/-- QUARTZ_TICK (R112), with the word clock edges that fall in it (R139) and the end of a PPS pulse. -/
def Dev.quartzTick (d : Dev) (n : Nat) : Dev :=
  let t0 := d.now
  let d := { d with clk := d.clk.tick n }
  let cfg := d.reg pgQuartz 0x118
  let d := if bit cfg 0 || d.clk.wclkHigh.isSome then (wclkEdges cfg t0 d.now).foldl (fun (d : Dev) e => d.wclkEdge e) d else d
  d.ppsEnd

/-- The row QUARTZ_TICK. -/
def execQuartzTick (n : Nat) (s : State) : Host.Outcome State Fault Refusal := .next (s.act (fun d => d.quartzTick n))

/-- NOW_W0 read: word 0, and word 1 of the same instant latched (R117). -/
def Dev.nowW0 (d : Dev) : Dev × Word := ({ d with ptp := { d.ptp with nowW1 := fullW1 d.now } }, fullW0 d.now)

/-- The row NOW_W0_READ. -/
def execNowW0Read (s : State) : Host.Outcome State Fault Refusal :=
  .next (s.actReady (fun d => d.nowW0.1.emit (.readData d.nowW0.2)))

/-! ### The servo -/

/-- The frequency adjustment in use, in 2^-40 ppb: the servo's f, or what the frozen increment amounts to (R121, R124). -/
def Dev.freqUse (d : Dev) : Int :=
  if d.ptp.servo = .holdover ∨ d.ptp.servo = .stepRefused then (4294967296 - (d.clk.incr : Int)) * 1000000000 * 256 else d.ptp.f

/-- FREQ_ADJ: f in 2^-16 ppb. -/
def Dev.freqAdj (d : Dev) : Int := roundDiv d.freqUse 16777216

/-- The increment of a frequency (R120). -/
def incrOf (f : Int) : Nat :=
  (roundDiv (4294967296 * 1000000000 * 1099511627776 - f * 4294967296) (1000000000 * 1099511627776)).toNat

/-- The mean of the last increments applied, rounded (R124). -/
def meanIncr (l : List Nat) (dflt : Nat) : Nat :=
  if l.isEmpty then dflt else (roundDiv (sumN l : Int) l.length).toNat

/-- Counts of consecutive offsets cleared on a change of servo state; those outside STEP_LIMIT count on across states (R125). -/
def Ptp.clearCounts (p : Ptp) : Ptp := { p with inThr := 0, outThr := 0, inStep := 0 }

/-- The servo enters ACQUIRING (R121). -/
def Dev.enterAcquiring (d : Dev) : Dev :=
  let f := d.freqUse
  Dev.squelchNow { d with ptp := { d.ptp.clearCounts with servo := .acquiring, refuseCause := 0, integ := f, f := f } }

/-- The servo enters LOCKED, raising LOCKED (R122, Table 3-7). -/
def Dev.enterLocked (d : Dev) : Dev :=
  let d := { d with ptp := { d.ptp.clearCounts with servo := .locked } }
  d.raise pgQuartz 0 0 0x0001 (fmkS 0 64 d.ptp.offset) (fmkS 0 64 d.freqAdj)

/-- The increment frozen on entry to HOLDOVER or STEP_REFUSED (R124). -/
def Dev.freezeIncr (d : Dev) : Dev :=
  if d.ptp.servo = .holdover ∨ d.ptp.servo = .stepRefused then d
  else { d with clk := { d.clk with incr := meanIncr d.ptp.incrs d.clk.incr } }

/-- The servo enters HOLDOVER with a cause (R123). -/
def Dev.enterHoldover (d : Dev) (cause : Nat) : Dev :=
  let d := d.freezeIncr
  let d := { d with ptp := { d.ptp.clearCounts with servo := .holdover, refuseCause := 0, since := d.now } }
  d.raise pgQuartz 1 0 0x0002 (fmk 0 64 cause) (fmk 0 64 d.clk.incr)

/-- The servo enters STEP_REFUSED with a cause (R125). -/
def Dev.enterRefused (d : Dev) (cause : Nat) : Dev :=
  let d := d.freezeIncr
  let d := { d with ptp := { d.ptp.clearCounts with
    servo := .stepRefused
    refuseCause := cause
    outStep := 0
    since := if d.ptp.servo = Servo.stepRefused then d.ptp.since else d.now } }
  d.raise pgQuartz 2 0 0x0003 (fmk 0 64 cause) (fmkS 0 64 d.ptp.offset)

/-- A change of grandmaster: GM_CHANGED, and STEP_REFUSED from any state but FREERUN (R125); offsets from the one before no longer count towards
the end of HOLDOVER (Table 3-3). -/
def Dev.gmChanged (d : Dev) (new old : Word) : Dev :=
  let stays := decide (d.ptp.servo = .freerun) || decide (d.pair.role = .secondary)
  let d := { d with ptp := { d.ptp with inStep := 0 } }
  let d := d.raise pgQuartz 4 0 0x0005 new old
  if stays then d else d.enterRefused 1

...

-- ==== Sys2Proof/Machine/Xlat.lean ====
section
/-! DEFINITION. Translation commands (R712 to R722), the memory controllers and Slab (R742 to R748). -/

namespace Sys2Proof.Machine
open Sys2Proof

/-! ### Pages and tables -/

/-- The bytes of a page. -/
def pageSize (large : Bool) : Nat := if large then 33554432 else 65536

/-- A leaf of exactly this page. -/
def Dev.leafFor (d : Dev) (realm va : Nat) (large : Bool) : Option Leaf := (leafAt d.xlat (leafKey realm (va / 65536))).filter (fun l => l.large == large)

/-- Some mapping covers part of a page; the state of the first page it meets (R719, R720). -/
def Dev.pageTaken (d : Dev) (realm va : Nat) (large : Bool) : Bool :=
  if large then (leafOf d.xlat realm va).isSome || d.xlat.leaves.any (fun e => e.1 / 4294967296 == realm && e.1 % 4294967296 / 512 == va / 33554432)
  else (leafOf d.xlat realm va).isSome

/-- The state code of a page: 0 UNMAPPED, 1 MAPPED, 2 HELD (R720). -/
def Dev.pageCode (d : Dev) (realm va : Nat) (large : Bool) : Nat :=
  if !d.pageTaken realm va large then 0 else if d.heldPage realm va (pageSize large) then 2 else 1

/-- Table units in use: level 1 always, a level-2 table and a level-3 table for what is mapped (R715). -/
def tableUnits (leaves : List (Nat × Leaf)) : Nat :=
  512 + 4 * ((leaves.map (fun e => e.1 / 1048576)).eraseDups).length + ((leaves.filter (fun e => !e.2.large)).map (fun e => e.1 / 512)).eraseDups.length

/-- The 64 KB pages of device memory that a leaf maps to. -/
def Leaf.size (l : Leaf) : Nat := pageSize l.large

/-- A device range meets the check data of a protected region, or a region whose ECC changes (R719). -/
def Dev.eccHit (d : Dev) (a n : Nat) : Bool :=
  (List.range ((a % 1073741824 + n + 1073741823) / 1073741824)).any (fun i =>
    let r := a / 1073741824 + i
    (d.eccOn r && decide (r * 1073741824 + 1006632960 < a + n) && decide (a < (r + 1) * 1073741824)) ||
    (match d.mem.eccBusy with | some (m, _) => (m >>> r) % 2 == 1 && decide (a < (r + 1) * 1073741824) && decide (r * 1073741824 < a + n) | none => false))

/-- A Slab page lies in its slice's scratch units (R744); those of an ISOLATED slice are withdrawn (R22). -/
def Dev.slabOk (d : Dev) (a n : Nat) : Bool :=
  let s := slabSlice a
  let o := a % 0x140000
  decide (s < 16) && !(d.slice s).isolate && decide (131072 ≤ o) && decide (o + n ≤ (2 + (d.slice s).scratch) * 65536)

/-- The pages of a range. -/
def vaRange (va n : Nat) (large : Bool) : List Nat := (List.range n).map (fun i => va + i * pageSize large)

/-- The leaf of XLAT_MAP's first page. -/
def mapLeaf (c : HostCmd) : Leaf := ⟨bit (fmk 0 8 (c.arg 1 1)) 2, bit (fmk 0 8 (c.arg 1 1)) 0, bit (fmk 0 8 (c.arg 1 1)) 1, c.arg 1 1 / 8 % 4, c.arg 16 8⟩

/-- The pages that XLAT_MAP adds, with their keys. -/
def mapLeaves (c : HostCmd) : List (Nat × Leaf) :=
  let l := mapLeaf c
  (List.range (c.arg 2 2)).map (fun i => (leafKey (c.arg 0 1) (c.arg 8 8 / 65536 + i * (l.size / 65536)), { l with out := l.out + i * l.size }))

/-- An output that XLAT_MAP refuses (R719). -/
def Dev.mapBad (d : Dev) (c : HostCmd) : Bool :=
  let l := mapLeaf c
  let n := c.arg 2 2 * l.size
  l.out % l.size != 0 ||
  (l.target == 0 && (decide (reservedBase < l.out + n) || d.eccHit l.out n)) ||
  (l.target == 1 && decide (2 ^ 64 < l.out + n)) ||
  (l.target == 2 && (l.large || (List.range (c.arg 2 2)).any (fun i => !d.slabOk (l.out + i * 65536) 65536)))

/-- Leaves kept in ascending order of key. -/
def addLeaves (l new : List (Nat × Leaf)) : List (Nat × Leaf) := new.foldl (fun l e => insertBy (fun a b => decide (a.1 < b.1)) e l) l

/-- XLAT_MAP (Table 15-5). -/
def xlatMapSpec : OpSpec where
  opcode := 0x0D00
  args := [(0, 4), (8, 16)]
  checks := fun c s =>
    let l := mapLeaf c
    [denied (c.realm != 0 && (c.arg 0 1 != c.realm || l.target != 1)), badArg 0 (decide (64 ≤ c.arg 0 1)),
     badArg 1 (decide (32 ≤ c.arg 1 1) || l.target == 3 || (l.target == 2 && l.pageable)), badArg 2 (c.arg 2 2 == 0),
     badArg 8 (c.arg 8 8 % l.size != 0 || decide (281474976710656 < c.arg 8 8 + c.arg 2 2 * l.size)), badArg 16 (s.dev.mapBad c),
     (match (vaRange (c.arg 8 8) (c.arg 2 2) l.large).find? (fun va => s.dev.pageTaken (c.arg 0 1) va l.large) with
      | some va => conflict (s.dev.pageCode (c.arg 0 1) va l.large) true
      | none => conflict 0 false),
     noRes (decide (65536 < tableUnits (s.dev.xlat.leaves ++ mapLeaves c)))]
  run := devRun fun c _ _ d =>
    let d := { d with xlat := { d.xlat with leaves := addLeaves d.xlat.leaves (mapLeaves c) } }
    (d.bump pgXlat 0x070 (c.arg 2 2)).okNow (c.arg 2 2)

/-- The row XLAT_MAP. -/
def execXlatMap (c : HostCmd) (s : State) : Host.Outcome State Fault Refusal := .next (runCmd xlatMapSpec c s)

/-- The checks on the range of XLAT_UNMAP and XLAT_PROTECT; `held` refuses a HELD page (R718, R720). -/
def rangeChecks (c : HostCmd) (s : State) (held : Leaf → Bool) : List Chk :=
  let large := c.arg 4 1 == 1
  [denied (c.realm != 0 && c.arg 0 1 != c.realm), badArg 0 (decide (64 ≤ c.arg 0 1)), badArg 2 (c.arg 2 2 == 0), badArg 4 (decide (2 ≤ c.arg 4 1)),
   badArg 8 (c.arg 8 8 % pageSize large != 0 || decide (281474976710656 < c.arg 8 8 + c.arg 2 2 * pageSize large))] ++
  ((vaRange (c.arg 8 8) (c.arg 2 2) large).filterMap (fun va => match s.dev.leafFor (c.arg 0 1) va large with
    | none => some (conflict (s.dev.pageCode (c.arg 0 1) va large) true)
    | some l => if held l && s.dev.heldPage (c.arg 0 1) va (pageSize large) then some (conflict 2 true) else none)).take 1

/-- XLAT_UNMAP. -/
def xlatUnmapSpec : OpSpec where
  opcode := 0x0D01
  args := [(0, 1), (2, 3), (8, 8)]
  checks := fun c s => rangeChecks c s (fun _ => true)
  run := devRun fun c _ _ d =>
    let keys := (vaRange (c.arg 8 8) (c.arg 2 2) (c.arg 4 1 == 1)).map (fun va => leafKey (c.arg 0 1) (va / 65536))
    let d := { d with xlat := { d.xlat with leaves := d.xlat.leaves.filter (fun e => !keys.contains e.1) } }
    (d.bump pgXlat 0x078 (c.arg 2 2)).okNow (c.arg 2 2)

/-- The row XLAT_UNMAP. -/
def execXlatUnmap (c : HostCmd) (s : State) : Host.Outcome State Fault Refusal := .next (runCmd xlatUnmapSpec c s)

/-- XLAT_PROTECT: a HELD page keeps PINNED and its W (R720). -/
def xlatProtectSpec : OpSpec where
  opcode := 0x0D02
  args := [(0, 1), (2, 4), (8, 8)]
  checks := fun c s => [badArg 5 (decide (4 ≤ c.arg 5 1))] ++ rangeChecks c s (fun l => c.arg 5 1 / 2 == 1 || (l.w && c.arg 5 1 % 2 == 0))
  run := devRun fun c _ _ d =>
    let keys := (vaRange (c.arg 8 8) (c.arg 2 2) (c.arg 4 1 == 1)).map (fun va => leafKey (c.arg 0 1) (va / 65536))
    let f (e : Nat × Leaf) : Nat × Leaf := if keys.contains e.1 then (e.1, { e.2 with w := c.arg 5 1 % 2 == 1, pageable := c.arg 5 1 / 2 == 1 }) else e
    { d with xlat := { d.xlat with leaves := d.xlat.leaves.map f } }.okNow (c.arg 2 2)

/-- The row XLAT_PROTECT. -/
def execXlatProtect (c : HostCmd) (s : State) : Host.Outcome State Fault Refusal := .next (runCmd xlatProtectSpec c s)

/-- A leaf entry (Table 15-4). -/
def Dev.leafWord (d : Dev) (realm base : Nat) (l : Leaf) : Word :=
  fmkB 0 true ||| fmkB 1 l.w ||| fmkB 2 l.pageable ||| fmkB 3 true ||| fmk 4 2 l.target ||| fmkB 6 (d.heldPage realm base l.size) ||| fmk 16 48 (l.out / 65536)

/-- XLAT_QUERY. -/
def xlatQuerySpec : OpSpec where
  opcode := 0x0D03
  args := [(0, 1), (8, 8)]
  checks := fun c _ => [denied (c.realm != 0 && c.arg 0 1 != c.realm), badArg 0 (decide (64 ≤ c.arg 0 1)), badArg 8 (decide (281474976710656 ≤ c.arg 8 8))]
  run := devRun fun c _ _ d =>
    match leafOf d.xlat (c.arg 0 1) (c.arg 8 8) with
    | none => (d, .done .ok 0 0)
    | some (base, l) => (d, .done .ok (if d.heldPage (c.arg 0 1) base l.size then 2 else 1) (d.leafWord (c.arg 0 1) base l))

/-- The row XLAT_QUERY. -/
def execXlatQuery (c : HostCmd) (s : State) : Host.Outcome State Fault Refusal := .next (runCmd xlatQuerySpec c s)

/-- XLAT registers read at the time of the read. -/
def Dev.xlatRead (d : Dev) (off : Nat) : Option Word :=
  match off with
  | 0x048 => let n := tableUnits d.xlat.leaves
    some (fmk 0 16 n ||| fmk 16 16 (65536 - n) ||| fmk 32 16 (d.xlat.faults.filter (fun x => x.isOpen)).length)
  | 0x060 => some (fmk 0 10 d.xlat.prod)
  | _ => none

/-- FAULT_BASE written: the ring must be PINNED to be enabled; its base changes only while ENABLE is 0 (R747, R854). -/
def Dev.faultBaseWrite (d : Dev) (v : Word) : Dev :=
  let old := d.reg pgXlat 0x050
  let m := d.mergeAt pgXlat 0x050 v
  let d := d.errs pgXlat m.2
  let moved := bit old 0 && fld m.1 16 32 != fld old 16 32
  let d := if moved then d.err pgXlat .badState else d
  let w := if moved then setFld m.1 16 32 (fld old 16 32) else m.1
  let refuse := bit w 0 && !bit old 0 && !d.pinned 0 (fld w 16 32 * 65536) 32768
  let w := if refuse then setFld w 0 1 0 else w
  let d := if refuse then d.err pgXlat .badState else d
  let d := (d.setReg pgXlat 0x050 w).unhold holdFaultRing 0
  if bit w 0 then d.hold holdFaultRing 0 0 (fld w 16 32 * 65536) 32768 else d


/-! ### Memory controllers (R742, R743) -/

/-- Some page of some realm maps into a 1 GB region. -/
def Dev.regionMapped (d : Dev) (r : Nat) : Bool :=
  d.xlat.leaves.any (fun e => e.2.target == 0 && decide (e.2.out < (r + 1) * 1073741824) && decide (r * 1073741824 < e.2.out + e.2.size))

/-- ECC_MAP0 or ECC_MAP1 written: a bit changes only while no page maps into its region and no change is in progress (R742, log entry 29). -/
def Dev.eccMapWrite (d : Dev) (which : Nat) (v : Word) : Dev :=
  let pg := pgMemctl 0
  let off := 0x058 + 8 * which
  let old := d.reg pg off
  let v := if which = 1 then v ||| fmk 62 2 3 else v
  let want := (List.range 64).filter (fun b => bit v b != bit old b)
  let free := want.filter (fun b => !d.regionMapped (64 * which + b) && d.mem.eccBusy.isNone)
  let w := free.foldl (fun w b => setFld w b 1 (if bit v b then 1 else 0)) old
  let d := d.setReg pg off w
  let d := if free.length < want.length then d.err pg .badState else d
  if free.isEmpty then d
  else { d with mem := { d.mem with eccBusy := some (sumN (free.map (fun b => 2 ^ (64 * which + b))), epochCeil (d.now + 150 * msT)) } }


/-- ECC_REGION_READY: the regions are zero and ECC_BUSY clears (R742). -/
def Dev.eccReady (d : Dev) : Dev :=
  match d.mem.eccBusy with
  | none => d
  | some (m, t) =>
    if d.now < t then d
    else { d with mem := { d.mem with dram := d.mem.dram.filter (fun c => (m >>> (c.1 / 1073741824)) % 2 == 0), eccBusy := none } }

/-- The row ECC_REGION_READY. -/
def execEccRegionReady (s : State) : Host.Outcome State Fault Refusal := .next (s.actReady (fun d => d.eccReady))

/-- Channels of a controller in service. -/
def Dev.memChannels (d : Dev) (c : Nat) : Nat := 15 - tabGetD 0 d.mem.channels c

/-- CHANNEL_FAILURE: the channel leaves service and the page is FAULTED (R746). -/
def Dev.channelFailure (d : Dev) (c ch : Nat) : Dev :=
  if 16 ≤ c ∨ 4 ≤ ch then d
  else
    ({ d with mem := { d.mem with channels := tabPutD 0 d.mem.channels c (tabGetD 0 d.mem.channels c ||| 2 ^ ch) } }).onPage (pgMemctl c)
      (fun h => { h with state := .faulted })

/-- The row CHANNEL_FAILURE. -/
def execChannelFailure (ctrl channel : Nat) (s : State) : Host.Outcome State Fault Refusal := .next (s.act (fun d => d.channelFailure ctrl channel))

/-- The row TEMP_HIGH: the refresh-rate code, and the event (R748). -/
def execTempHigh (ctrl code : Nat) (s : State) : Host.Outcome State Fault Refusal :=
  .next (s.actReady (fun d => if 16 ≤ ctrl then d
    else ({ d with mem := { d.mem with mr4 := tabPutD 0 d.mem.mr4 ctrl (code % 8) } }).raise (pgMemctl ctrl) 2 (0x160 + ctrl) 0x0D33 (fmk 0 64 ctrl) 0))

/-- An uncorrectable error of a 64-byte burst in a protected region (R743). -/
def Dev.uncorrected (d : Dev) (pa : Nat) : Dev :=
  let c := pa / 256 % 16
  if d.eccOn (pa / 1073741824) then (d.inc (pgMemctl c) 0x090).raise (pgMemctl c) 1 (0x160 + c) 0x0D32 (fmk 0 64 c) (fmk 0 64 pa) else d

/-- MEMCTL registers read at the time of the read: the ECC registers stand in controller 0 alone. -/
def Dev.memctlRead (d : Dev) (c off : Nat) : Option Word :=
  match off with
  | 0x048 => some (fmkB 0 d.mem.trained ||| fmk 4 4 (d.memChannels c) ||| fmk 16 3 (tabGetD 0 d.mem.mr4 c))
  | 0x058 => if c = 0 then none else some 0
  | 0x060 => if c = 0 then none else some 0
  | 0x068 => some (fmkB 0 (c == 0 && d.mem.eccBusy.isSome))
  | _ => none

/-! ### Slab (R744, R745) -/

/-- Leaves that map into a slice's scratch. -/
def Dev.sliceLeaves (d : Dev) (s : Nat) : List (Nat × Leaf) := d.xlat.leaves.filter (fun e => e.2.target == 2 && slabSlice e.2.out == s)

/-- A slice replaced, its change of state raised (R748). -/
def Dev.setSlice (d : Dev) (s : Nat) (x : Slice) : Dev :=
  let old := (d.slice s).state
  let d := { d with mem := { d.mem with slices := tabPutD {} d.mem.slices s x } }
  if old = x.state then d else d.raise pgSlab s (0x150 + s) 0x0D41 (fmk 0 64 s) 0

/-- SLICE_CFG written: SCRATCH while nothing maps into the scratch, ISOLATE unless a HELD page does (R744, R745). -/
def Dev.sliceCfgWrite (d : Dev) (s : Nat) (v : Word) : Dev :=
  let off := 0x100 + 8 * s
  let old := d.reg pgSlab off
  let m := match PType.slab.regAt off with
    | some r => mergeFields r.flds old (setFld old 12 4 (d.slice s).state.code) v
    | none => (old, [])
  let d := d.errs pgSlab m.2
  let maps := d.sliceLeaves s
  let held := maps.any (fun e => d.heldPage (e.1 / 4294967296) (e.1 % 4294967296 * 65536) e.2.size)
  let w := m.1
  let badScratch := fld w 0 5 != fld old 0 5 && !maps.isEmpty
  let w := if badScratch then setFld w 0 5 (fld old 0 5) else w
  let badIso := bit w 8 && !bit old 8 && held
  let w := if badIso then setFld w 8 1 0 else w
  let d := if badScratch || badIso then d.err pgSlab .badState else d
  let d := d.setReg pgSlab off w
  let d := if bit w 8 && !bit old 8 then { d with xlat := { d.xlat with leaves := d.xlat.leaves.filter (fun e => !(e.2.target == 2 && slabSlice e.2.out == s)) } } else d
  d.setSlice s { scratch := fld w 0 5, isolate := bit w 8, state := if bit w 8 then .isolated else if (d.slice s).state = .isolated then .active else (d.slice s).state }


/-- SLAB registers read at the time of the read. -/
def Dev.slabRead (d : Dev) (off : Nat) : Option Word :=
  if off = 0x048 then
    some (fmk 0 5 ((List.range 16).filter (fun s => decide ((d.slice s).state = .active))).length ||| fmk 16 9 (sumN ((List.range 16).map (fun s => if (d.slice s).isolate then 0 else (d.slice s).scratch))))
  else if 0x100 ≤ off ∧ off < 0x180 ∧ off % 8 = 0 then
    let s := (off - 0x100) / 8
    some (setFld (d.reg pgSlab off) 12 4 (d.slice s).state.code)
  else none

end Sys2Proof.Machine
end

## What to work on
Please, from the entries above, set down exactly the lines from the one containing "def execChannelFailure (ctrl" through the one containing "event (R748). -/", and only those.

## Answer box
def execChannelFailure (ctrl channel : Nat) (s : State) : Host.Outcome State Fault Refusal := .next (s.act (fun d => d.channelFailure ctrl channel))

/-- The row TEMP_HIGH: the refresh-rate code, and the event (R748). -/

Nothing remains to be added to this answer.